▶ [ASSIGNED TASK]
Restate verbatim the span of lines below between the line with "(p.request i).offset = p.offset := rfl" and the line with "(p.endService i).aeoi = p.aeoi := rfl", including those two lines, and only that span.

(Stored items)

/-! ## PIC chips -/

@[simp] theorem PicChip.request_counter (p : PicChip) (i : Nat) : (p.request i).counter = p.counter := rfl
@[simp] theorem PicChip.request_single (p : PicChip) (i : Nat) : (p.request i).single = p.single := rfl
@[simp] theorem PicChip.request_needIcw4 (p : PicChip) (i : Nat) : (p.request i).needIcw4 = p.needIcw4 := rfl
@[simp] theorem PicChip.request_level (p : PicChip) (i : Nat) : (p.request i).level = p.level := rfl
@[simp] theorem PicChip.request_aeoi (p : PicChip) (i : Nat) : (p.request i).aeoi = p.aeoi := rfl
@[simp] theorem PicChip.request_sfnm (p : PicChip) (i : Nat) : (p.request i).sfnm = p.sfnm := rfl
@[simp] theorem PicChip.request_imr (p : PicChip) (i : Nat) : (p.request i).imr = p.imr := rfl
@[simp] theorem PicChip.request_irr (p : PicChip) (i : Nat) : (p.request i).irr = p.irr ||| bit i := rfl
@[simp] theorem PicChip.request_isr (p : PicChip) (i : Nat) : (p.request i).isr = p.isr := rfl
@[simp] theorem PicChip.request_offset (p : PicChip) (i : Nat) : (p.request i).offset = p.offset := rfl
@[simp] theorem PicChip.request_readSel (p : PicChip) (i : Nat) : (p.request i).readSel = p.readSel := rfl

@[simp] theorem PicChip.withdraw_counter (p : PicChip) (i : Nat) : (p.withdraw i).counter = p.counter := rfl
@[simp] theorem PicChip.withdraw_single (p : PicChip) (i : Nat) : (p.withdraw i).single = p.single := rfl
@[simp] theorem PicChip.withdraw_needIcw4 (p : PicChip) (i : Nat) : (p.withdraw i).needIcw4 = p.needIcw4 := rfl
@[simp] theorem PicChip.withdraw_level (p : PicChip) (i : Nat) : (p.withdraw i).level = p.level := rfl
@[simp] theorem PicChip.withdraw_aeoi (p : PicChip) (i : Nat) : (p.withdraw i).aeoi = p.aeoi := rfl
@[simp] theorem PicChip.withdraw_sfnm (p : PicChip) (i : Nat) : (p.withdraw i).sfnm = p.sfnm := rfl
@[simp] theorem PicChip.withdraw_imr (p : PicChip) (i : Nat) : (p.withdraw i).imr = p.imr := rfl
@[simp] theorem PicChip.withdraw_irr (p : PicChip) (i : Nat) : (p.withdraw i).irr = p.irr &&& ~~~(bit i) := rfl
@[simp] theorem PicChip.withdraw_isr (p : PicChip) (i : Nat) : (p.withdraw i).isr = p.isr := rfl
@[simp] theorem PicChip.withdraw_offset (p : PicChip) (i : Nat) : (p.withdraw i).offset = p.offset := rfl
@[simp] theorem PicChip.withdraw_readSel (p : PicChip) (i : Nat) : (p.withdraw i).readSel = p.readSel := rfl

@[simp] theorem PicChip.endService_counter (p : PicChip) (i : Nat) : (p.endService i).counter = p.counter := rfl
@[simp] theorem PicChip.endService_single (p : PicChip) (i : Nat) : (p.endService i).single = p.single := rfl
@[simp] theorem PicChip.endService_needIcw4 (p : PicChip) (i : Nat) : (p.endService i).needIcw4 = p.needIcw4 := rfl
@[simp] theorem PicChip.endService_level (p : PicChip) (i : Nat) : (p.endService i).level = p.level := rfl
@[simp] theorem PicChip.endService_aeoi (p : PicChip) (i : Nat) : (p.endService i).aeoi = p.aeoi := rfl
@[simp] theorem PicChip.endService_sfnm (p : PicChip) (i : Nat) : (p.endService i).sfnm = p.sfnm := rfl
@[simp] theorem PicChip.endService_imr (p : PicChip) (i : Nat) : (p.endService i).imr = p.imr := rfl
@[simp] theorem PicChip.endService_irr (p : PicChip) (i : Nat) : (p.endService i).irr = p.irr := rfl
@[simp] theorem PicChip.endService_isr (p : PicChip) (i : Nat) : (p.endService i).isr = p.isr &&& ~~~(bit i) := rfl
@[simp] theorem PicChip.endService_offset (p : PicChip) (i : Nat) : (p.endService i).offset = p.offset := rfl
@[simp] theorem PicChip.endService_readSel (p : PicChip) (i : Nat) : (p.endService i).readSel = p.readSel := rfl
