/-- A delivery completes or faults with the ring configuration (45_ne2000_rx.md R394 to R397). -/
theorem deliver_next_or_ringConfig (packet : List Byte) (s : State) :
    (∃ t, deliver packet s = .next t) ∨ deliver packet s = .fault .ringConfig := by
  rcases deliver_cases packet s with ⟨_, e⟩ | ⟨_, _, e⟩ | ⟨_, _, _, e⟩ | ⟨_, _, _, e⟩
  · exact .inl ⟨_, e⟩
  · exact .inr e
  · exact .inl ⟨_, e⟩
  · exact .inl ⟨_, e⟩

/-- Every instruction completes, or faults for one of the reasons of R6; none is refused. -/
theorem exec_next_or_fault (i : Instr) (s : State) :
    (∃ t, exec i s = .next t) ∨ ∃ f, exec i s = .fault f ∧ FaultReason s i f := by
  cases i with
  | picWide c p d w v => exact .inr ⟨_, rfl, .picWide c p d w v⟩
  | picOcw2Eoi c v =>
    rcases exec_picOcw2Eoi_cases c v s with ⟨_, _, e⟩ | ⟨_, e⟩
    · exact .inl ⟨_, e⟩
    · exact .inl ⟨_, e⟩
  | nicDataIn w =>
    rcases exec_nicDataIn_cases w s with ⟨_, e⟩ | ⟨_, unarmed, e⟩ | ⟨_, _, _, e⟩ | ⟨_, _, _, e⟩
    · exact .inl ⟨_, e⟩
    · exact .inr ⟨_, e, .dataIn w unarmed⟩
    · exact .inl ⟨_, e⟩
    · exact .inl ⟨_, e⟩
  | nicDataOut w v =>
    rcases exec_nicDataOut_cases w v s with ⟨_, e⟩ | ⟨_, unarmed, e⟩ | ⟨_, _, _, e⟩ | ⟨_, _, _, e⟩
    · exact .inl ⟨_, e⟩
    · exact .inr ⟨_, e, .dataOut w v unarmed⟩
    · exact .inl ⟨_, e⟩
    · exact .inl ⟨_, e⟩
  | nicRxDeliver =>
    rcases exec_nicRxDeliver_cases s with ⟨_, e⟩ | ⟨_, _, _, _, e⟩ | ⟨packet, held, _, e⟩
    · exact .inl ⟨_, e⟩
    · exact .inl ⟨_, e⟩
    · rw [e]
      rcases deliver_next_or_ringConfig packet _ with next | fault
      · exact .inl next
      · exact .inr ⟨_, fault, .ring (by simp [held])⟩
  | _ => exact .inl ⟨_, rfl⟩

/-! ## What a PIC step keeps (R15) -/

/-- A PIC step keeps the parameters, the NIC, the BUS table and the frames handed to the host. -/
structure KeepsOutsidePic (s t : State) : Prop where
  params : t.params = s.params
  nic : t.nic = s.nic
  bus : t.bus = s.bus
  hostWrites : t.hostWrites = s.hostWrites

theorem KeepsOutsidePic.refl (s : State) : KeepsOutsidePic s s := ⟨rfl, rfl, rfl, rfl⟩

theorem KeepsOutsidePic.after_returning {s t : State} (h : KeepsOutsidePic s t) (r : StepResult) :
    KeepsOutsidePic s (t.returning r) := ⟨h.params, h.nic, h.bus, h.hostWrites⟩

theorem reply_keepsOutsidePic (s : State) (b : List Byte) : KeepsOutsidePic s (s.reply b) := ⟨rfl, rfl, rfl, rfl⟩

theorem withChip_keepsOutsidePic (s : State) (c : Chip) (p : PicChip) : KeepsOutsidePic s (s.withChip c p) := by
  constructor <;> simp

theorem picRaise_keepsOutsidePic (line : Nat) (s : State) : KeepsOutsidePic s (picRaise line s) := by
  constructor <;> simp

theorem picLower_keepsOutsidePic (line : Nat) (s : State) : KeepsOutsidePic s (picLower line s) := by
  constructor <;> simp

theorem acquireVector_keepsOutsidePic (s : State) : KeepsOutsidePic s (acquireVector s).2 := by
  constructor <;> simp

theorem picEndOfInterrupt_keepsOutsidePic (c : Chip) (i : Nat) (s : State) :
    KeepsOutsidePic s (picEndOfInterrupt c i s) := by
  constructor <;> simp

theorem exec_pic_keepsOutsidePic {i : Instr} {s t : State} (part : partOf i = .pic) (h : exec i s = .next t) :
    KeepsOutsidePic s t := by
  cases i with
  | picIcw1 c v | picOcw3 c v | picIcw2 c v | picIcw3 c v | picIcw4 c v | picImrW c v =>
    obtain rfl := Host.Outcome.next.inj h
    exact (withChip_keepsOutsidePic s c _).after_returning .ok
  | picOcw2EoiSpec c v =>
    obtain rfl := Host.Outcome.next.inj h
    exact (picEndOfInterrupt_keepsOutsidePic c _ s).after_returning .ok
  | picOcw2Eoi c v =>
    rcases exec_picOcw2Eoi_cases c v s with ⟨line, _, e⟩ | ⟨_, e⟩
    all_goals obtain rfl := Host.Outcome.next.inj (e.symm.trans h)
    · exact (picEndOfInterrupt_keepsOutsidePic c line s).after_returning .ok
    · exact (KeepsOutsidePic.refl s).after_returning .ok
  | picOcw2Nop c v =>
    obtain rfl := Host.Outcome.next.inj h
    exact (KeepsOutsidePic.refl s).after_returning .ok
  | picDataR c | picCmdR c =>
    obtain rfl := Host.Outcome.next.inj h
    exact reply_keepsOutsidePic s _
  | picWide c p d w v => cases h
  | picRaise line =>
    obtain rfl := Host.Outcome.next.inj h
    exact (picRaise_keepsOutsidePic _ s).after_returning .done
  | picLower line =>
    obtain rfl := Host.Outcome.next.inj h
    exact (picLower_keepsOutsidePic _ s).after_returning .done
  | picPending =>
    obtain rfl := Host.Outcome.next.inj h
    exact (KeepsOutsidePic.refl s).after_returning _
  | picAck =>
    obtain rfl := Host.Outcome.next.inj h
    exact (acquireVector_keepsOutsidePic s).after_returning _
  | _ => cases part

/-! ## What a NIC step keeps (R15, 42_pic_lines.md R251) -/

/-- A NIC step keeps the parameters and the BUS table, and of each PIC chip everything but IRR. -/
structure KeepsOutsideNic (s t : State) : Prop where
  params : t.params = s.params
  bus : t.bus = s.bus
  master : s.master.SameButIrr t.master
  slave : s.slave.SameButIrr t.slave

theorem PicChip.SameButIrr.trans {p q r : PicChip} (h : p.SameButIrr q) (k : q.SameButIrr r) : p.SameButIrr r := by
  unfold PicChip.SameButIrr at *
  rw [k, h]

theorem SameButRequests.keepsOutsideNic {s t : State} (h : SameButRequests s t) : KeepsOutsideNic s t where
  params := by rw [h]
  bus := by rw [h]
  master := h.master
  slave := h.slave

theorem KeepsOutsideNic.refl (s : State) : KeepsOutsideNic s s := (SameButRequests.refl s).keepsOutsideNic

theorem KeepsOutsideNic.trans {s t u : State} (h : KeepsOutsideNic s t) (k : KeepsOutsideNic t u) :
    KeepsOutsideNic s u where
  params := k.params.trans h.params
  bus := k.bus.trans h.bus
  master := h.master.trans k.master
  slave := h.slave.trans k.slave

section Closure
variable {s t : State} (h : KeepsOutsideNic s t)

include h

theorem KeepsOutsideNic.after_nic (n : Nic) : KeepsOutsideNic s { t with nic := n } :=
  ⟨h.params, h.bus, h.master, h.slave⟩

theorem KeepsOutsideNic.after_hostWrites (l : List HostWrite) : KeepsOutsideNic s { t with hostWrites := l } :=
  ⟨h.params, h.bus, h.master, h.slave⟩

▶ [REPLY]
@[simp] theorem PicChip.request_offset (p : PicChip) (i : Nat) : (p.request i).offset = p.offset := rfl
@[simp] theorem PicChip.request_readSel (p : PicChip) (i : Nat) : (p.request i).readSel = p.readSel := rfl

@[simp] theorem PicChip.withdraw_counter (p : PicChip) (i : Nat) : (p.withdraw i).counter = p.counter := rfl
@[simp] theorem PicChip.withdraw_single (p : PicChip) (i : Nat) : (p.withdraw i).single = p.single := rfl
@[simp] theorem PicChip.withdraw_needIcw4 (p : PicChip) (i : Nat) : (p.withdraw i).needIcw4 = p.needIcw4 := rfl
@[simp] theorem PicChip.withdraw_level (p : PicChip) (i : Nat) : (p.withdraw i).level = p.level := rfl
@[simp] theorem PicChip.withdraw_aeoi (p : PicChip) (i : Nat) : (p.withdraw i).aeoi = p.aeoi := rfl
@[simp] theorem PicChip.withdraw_sfnm (p : PicChip) (i : Nat) : (p.withdraw i).sfnm = p.sfnm := rfl
@[simp] theorem PicChip.withdraw_imr (p : PicChip) (i : Nat) : (p.withdraw i).imr = p.imr := rfl
@[simp] theorem PicChip.withdraw_irr (p : PicChip) (i : Nat) : (p.withdraw i).irr = p.irr &&& ~~~(bit i) := rfl
@[simp] theorem PicChip.withdraw_isr (p : PicChip) (i : Nat) : (p.withdraw i).isr = p.isr := rfl
@[simp] theorem PicChip.withdraw_offset (p : PicChip) (i : Nat) : (p.withdraw i).offset = p.offset := rfl
@[simp] theorem PicChip.withdraw_readSel (p : PicChip) (i : Nat) : (p.withdraw i).readSel = p.readSel := rfl

@[simp] theorem PicChip.endService_counter (p : PicChip) (i : Nat) : (p.endService i).counter = p.counter := rfl
@[simp] theorem PicChip.endService_single (p : PicChip) (i : Nat) : (p.endService i).single = p.single := rfl
@[simp] theorem PicChip.endService_needIcw4 (p : PicChip) (i : Nat) : (p.endService i).needIcw4 = p.needIcw4 := rfl
@[simp] theorem PicChip.endService_level (p : PicChip) (i : Nat) : (p.endService i).level = p.level := rfl
@[simp] theorem PicChip.endService_aeoi (p : PicChip) (i : Nat) : (p.endService i).aeoi = p.aeoi := rfl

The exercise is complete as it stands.